October 3-November 15
Artist’s Reception: Friday, October 3, 5:30-7:30 p.m.
SANTA FE, NEW MEXICO – Eight Modern is pleased to announce its upcoming exhibition, Matt Magee: Thought Forms.
New York artist Matt Magee creates graphic systems of language based on an internal, undefined lexicon of shapes and colors. His art is inspired by his Texas childhood, much of which was spent accompanying his geologist father to sites of Native American ruins and pictographs throughout the American Southwest.
The first thing Magee and his father would do after returning from a journey was organize all the rocks, arrowheads and other artifacts they had collected on the driveway of their home. That impulse is reflected in Magee’s work, which often uses rows of similar but distinct images.
“I want those shapes in my paintings to be out of the subconscious, out of somewhere deep,” Magee says. “They reference some arcane language I’ve always tried to create that is a mixture of all my interests. My impulse, rather than abstract painting, is to line up all those experiences into codified forms.”

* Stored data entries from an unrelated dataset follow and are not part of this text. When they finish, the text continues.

@[simp] theorem State.demandCheck_sched_countdowns (i : EntryIndex) (e : Entry) (s : State) :
    (s.demandCheck i e).sched.countdowns = s.sched.countdowns := by
  unfold State.demandCheck
  (repeat' split) <;> simp

@[simp] theorem State.demandCheck_sched_order (i : EntryIndex) (e : Entry) (s : State) :
    (s.demandCheck i e).sched.order = s.sched.order := by
  unfold State.demandCheck
  (repeat' split) <;> simp

@[simp] theorem State.demandCheck_link (i : EntryIndex) (e : Entry) (s : State) :
    (s.demandCheck i e).link = s.link := by
  unfold State.demandCheck
  (repeat' split) <;> simp

@[simp] theorem State.demandCheck_trunk (i : EntryIndex) (e : Entry) (s : State) :
    (s.demandCheck i e).trunk = s.trunk := by
  unfold State.demandCheck
  (repeat' split) <;> simp

@[simp] theorem State.demandCheck_agent_unit (i : EntryIndex) (e : Entry) (s : State) :
    (s.demandCheck i e).agent.unit = s.agent.unit := by
  unfold State.demandCheck
  (repeat' split) <;> simp

@[simp] theorem State.demandCheck_agent_slot (i : EntryIndex) (e : Entry) (s : State) :
    (s.demandCheck i e).agent.slot = s.agent.slot := by
  unfold State.demandCheck
  (repeat' split) <;> simp

@[simp] theorem State.demandCheck_agent_result (i : EntryIndex) (e : Entry) (s : State) :
    (s.demandCheck i e).agent.result = s.agent.result := by
  unfold State.demandCheck
  (repeat' split) <;> simp

@[simp] theorem State.demandCheck_agent_counters (i : EntryIndex) (e : Entry) (s : State) :
    (s.demandCheck i e).agent.counters = s.agent.counters := by
  unfold State.demandCheck
  (repeat' split) <;> simp

@[simp] theorem State.demandCheck_agent_keyState (i : EntryIndex) (e : Entry) (s : State) :
    (s.demandCheck i e).agent.keyState = s.agent.keyState := by
  unfold State.demandCheck
  (repeat' split) <;> simp

@[simp] theorem State.demandCheck_config (i : EntryIndex) (e : Entry) (s : State) :
    (s.demandCheck i e).config = s.config := by
  unfold State.demandCheck
  (repeat' split) <;> simp

@[simp] theorem State.demandCheck_pending (i : EntryIndex) (e : Entry) (s : State) :
    (s.demandCheck i e).pending = s.pending := by
  unfold State.demandCheck
  (repeat' split) <;> simp

/-! ## reOffer -/

@[simp] theorem State.reOffer_power (s : State) :
    (s.reOffer).power = s.power := by
  refine foldl_frame (fun t => t.power) _ _ s fun t i => ?_
  by_cases h : ((t.activeEntry i).takesPublish && (t.record i).pending) = true
  · simp only [h, if_true, State.request_power]
  · simp only [h, if_false, Bool.false_eq_true]

@[simp] theorem State.reOffer_route (s : State) :
    (s.reOffer).route = s.route := by
  refine foldl_frame (fun t => t.route) _ _ s fun t i => ?_
  by_cases h : ((t.activeEntry i).takesPublish && (t.record i).pending) = true
  · simp only [h, if_true, State.request_route]
  · simp only [h, if_false, Bool.false_eq_true]

@[simp] theorem State.reOffer_store (s : State) :
    (s.reOffer).store = s.store := by
  refine foldl_frame (fun t => t.store) _ _ s fun t i => ?_
  by_cases h : ((t.activeEntry i).takesPublish && (t.record i).pending) = true
  · simp only [h, if_true, State.request_store]
  · simp only [h, if_false, Bool.false_eq_true]

@[simp] theorem State.reOffer_link (s : State) :
    (s.reOffer).link = s.link := by
  refine foldl_frame (fun t => t.link) _ _ s fun t i => ?_
  by_cases h : ((t.activeEntry i).takesPublish && (t.record i).pending) = true
  · simp only [h, if_true, State.request_link]
  · simp only [h, if_false, Bool.false_eq_true]

@[simp] theorem State.reOffer_trunk (s : State) :
    (s.reOffer).trunk = s.trunk := by
  refine foldl_frame (fun t => t.trunk) _ _ s fun t i => ?_
  by_cases h : ((t.activeEntry i).takesPublish && (t.record i).pending) = true
  · simp only [h, if_true, State.request_trunk]
  · simp only [h, if_false, Bool.false_eq_true]

@[simp] theorem State.reOffer_config (s : State) :
    (s.reOffer).config = s.config := by
  refine foldl_frame (fun t => t.config) _ _ s fun t i => ?_
  by_cases h : ((t.activeEntry i).takesPublish && (t.record i).pending) = true
  · simp only [h, if_true, State.request_config]
  · simp only [h, if_false, Bool.false_eq_true]

@[simp] theorem State.reOffer_pending (s : State) :
    (s.reOffer).pending = s.pending := by
  refine foldl_frame (fun t => t.pending) _ _ s fun t i => ?_
  by_cases h : ((t.activeEntry i).takesPublish && (t.record i).pending) = true
  · simp only [h, if_true, State.request_pending]
  · simp only [h, if_false, Bool.false_eq_true]

/-! ## countdownExpires -/

@[simp] theorem State.countdownExpires_power (i : EntryIndex) (s : State) :
    (s.countdownExpires i).power = s.power := by
  unfold State.countdownExpires
  (try dsimp only)
  (repeat' split) <;> simp

@[simp] theorem State.countdownExpires_route (i : EntryIndex) (s : State) :
    (s.countdownExpires i).route = s.route := by
  unfold State.countdownExpires
  (try dsimp only)
  (repeat' split) <;> simp

@[simp] theorem State.countdownExpires_store (i : EntryIndex) (s : State) :
    (s.countdownExpires i).store = s.store := by
  unfold State.countdownExpires
  (try dsimp only)
  (repeat' split) <;> simp

@[simp] theorem State.countdownExpires_sched_tickPeriod (i : EntryIndex) (s : State) :
    (s.countdownExpires i).sched.tickPeriod = s.sched.tickPeriod := by
  unfold State.countdownExpires
  (try dsimp only)
  (repeat' split) <;> simp

@[simp] theorem State.countdownExpires_sched_runningPeriod (i : EntryIndex) (s : State) :
    (s.countdownExpires i).sched.runningPeriod = s.sched.runningPeriod := by
  unfold State.countdownExpires
  (try dsimp only)
  (repeat' split) <;> simp

@[simp] theorem State.countdownExpires_sched_tickCount (i : EntryIndex) (s : State) :
    (s.countdownExpires i).sched.tickCount = s.sched.tickCount := by
  unfold State.countdownExpires
  (try dsimp only)
  (repeat' split) <;> simp

@[simp] theorem State.countdownExpires_sched_order (i : EntryIndex) (s : State) :
    (s.countdownExpires i).sched.order = s.sched.order := by
  unfold State.countdownExpires
  (try dsimp only)
  (repeat' split) <;> simp

@[simp] theorem State.countdownExpires_link (i : EntryIndex) (s : State) :
    (s.countdownExpires i).link = s.link := by
  unfold State.countdownExpires
  (try dsimp only)
  (repeat' split) <;> simp

@[simp] theorem State.countdownExpires_trunk (i : EntryIndex) (s : State) :
    (s.countdownExpires i).trunk = s.trunk := by
  unfold State.countdownExpires
  (try dsimp only)
  (repeat' split) <;> simp

@[simp] theorem State.countdownExpires_agent_unit (i : EntryIndex) (s : State) :
    (s.countdownExpires i).agent.unit = s.agent.unit := by
  unfold State.countdownExpires
  (try dsimp only)
  (repeat' split) <;> simp

@[simp] theorem State.countdownExpires_agent_slot (i : EntryIndex) (s : State) :
    (s.countdownExpires i).agent.slot = s.agent.slot := by
  unfold State.countdownExpires
  (try dsimp only)
  (repeat' split) <;> simp

@[simp] theorem State.countdownExpires_agent_result (i : EntryIndex) (s : State) :
    (s.countdownExpires i).agent.result = s.agent.result := by
  unfold State.countdownExpires
  (try dsimp only)
  (repeat' split) <;> simp

@[simp] theorem State.countdownExpires_agent_counters (i : EntryIndex) (s : State) :
    (s.countdownExpires i).agent.counters = s.agent.counters := by
  unfold State.countdownExpires
  (try dsimp only)
  (repeat' split) <;> simp

@[simp] theorem State.countdownExpires_agent_keyState (i : EntryIndex) (s : State) :
    (s.countdownExpires i).agent.keyState = s.agent.keyState := by
  unfold State.countdownExpires
  (try dsimp only)
  (repeat' split) <;> simp

@[simp] theorem State.countdownExpires_config (i : EntryIndex) (s : State) :
    (s.countdownExpires i).config = s.config := by
  unfold State.countdownExpires
  (try dsimp only)
  (repeat' split) <;> simp

@[simp] theorem State.countdownExpires_pending (i : EntryIndex) (s : State) :
    (s.countdownExpires i).pending = s.pending := by
  unfold State.countdownExpires
  (try dsimp only)
  (repeat' split) <;> simp

/-! ## tickCountdown -/

@[simp] theorem State.tickCountdown_power (i : EntryIndex) (s : State) :
    (s.tickCountdown i).power = s.power := by
  unfold State.tickCountdown
  (repeat' split) <;> simp

@[simp] theorem State.tickCountdown_route (i : EntryIndex) (s : State) :
    (s.tickCountdown i).route = s.route := by
  unfold State.tickCountdown
  (repeat' split) <;> simp

@[simp] theorem State.tickCountdown_store (i : EntryIndex) (s : State) :
    (s.tickCountdown i).store = s.store := by
  unfold State.tickCountdown
  (repeat' split) <;> simp

@[simp] theorem State.tickCountdown_sched_tickPeriod (i : EntryIndex) (s : State) :
    (s.tickCountdown i).sched.tickPeriod = s.sched.tickPeriod := by
  unfold State.tickCountdown
  (repeat' split) <;> simp

@[simp] theorem State.tickCountdown_sched_runningPeriod (i : EntryIndex) (s : State) :
    (s.tickCountdown i).sched.runningPeriod = s.sched.runningPeriod := by
  unfold State.tickCountdown
  (repeat' split) <;> simp

@[simp] theorem State.tickCountdown_sched_tickCount (i : EntryIndex) (s : State) :
    (s.tickCountdown i).sched.tickCount = s.sched.tickCount := by
  unfold State.tickCountdown
  (repeat' split) <;> simp

@[simp] theorem State.tickCountdown_sched_order (i : EntryIndex) (s : State) :
    (s.tickCountdown i).sched.order = s.sched.order := by
  unfold State.tickCountdown
  (repeat' split) <;> simp

@[simp] theorem State.tickCountdown_link (i : EntryIndex) (s : State) :
    (s.tickCountdown i).link = s.link := by
  unfold State.tickCountdown
  (repeat' split) <;> simp

@[simp] theorem State.tickCountdown_trunk (i : EntryIndex) (s : State) :
    (s.tickCountdown i).trunk = s.trunk := by
  unfold State.tickCountdown
  (repeat' split) <;> simp

@[simp] theorem State.tickCountdown_agent_unit (i : EntryIndex) (s : State) :
    (s.tickCountdown i).agent.unit = s.agent.unit := by
  unfold State.tickCountdown
  (repeat' split) <;> simp

@[simp] theorem State.tickCountdown_agent_slot (i : EntryIndex) (s : State) :
    (s.tickCountdown i).agent.slot = s.agent.slot := by
  unfold State.tickCountdown
  (repeat' split) <;> simp

@[simp] theorem State.tickCountdown_agent_result (i : EntryIndex) (s : State) :
    (s.tickCountdown i).agent.result = s.agent.result := by
  unfold State.tickCountdown
  (repeat' split) <;> simp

Even Magee’s process is based on systems of writing: he starts in the upper left-hand corner of a canvas and works his way across and down. His exhibition title, Thought Forms, references a 1905 book by Annie Besant and Charles Ledbetter, which theorized that every color represents an emotional state and that art – such as Tantric art from India – can serve as a meditative template. This idea resonates with Magee, who conceives his art as a reflexive surface that both gives to and takes from the viewer.
Magee’s work also contains many self-discovered aspects. Until approximately 10 years ago, the artist worked in earth tones and monochromes and was admittedly “afraid of color.” But through experimentation, he has found great success with a palette of tertiary colors.
Magee received his B.A. from Trinity University in San Antonio, Texas, in 1983 and his M.F.A. from the Pratt Institute in New York in 1986. He served as Robert Rauschenberg’s assistant from 1994 until the famed artist’s passing in 2008 and continues to work for his Foundation. Magee has won grants from The Pollock-Krasner Foundation and the New York State Foundation for the Arts as well a residency at the Albers Foundation.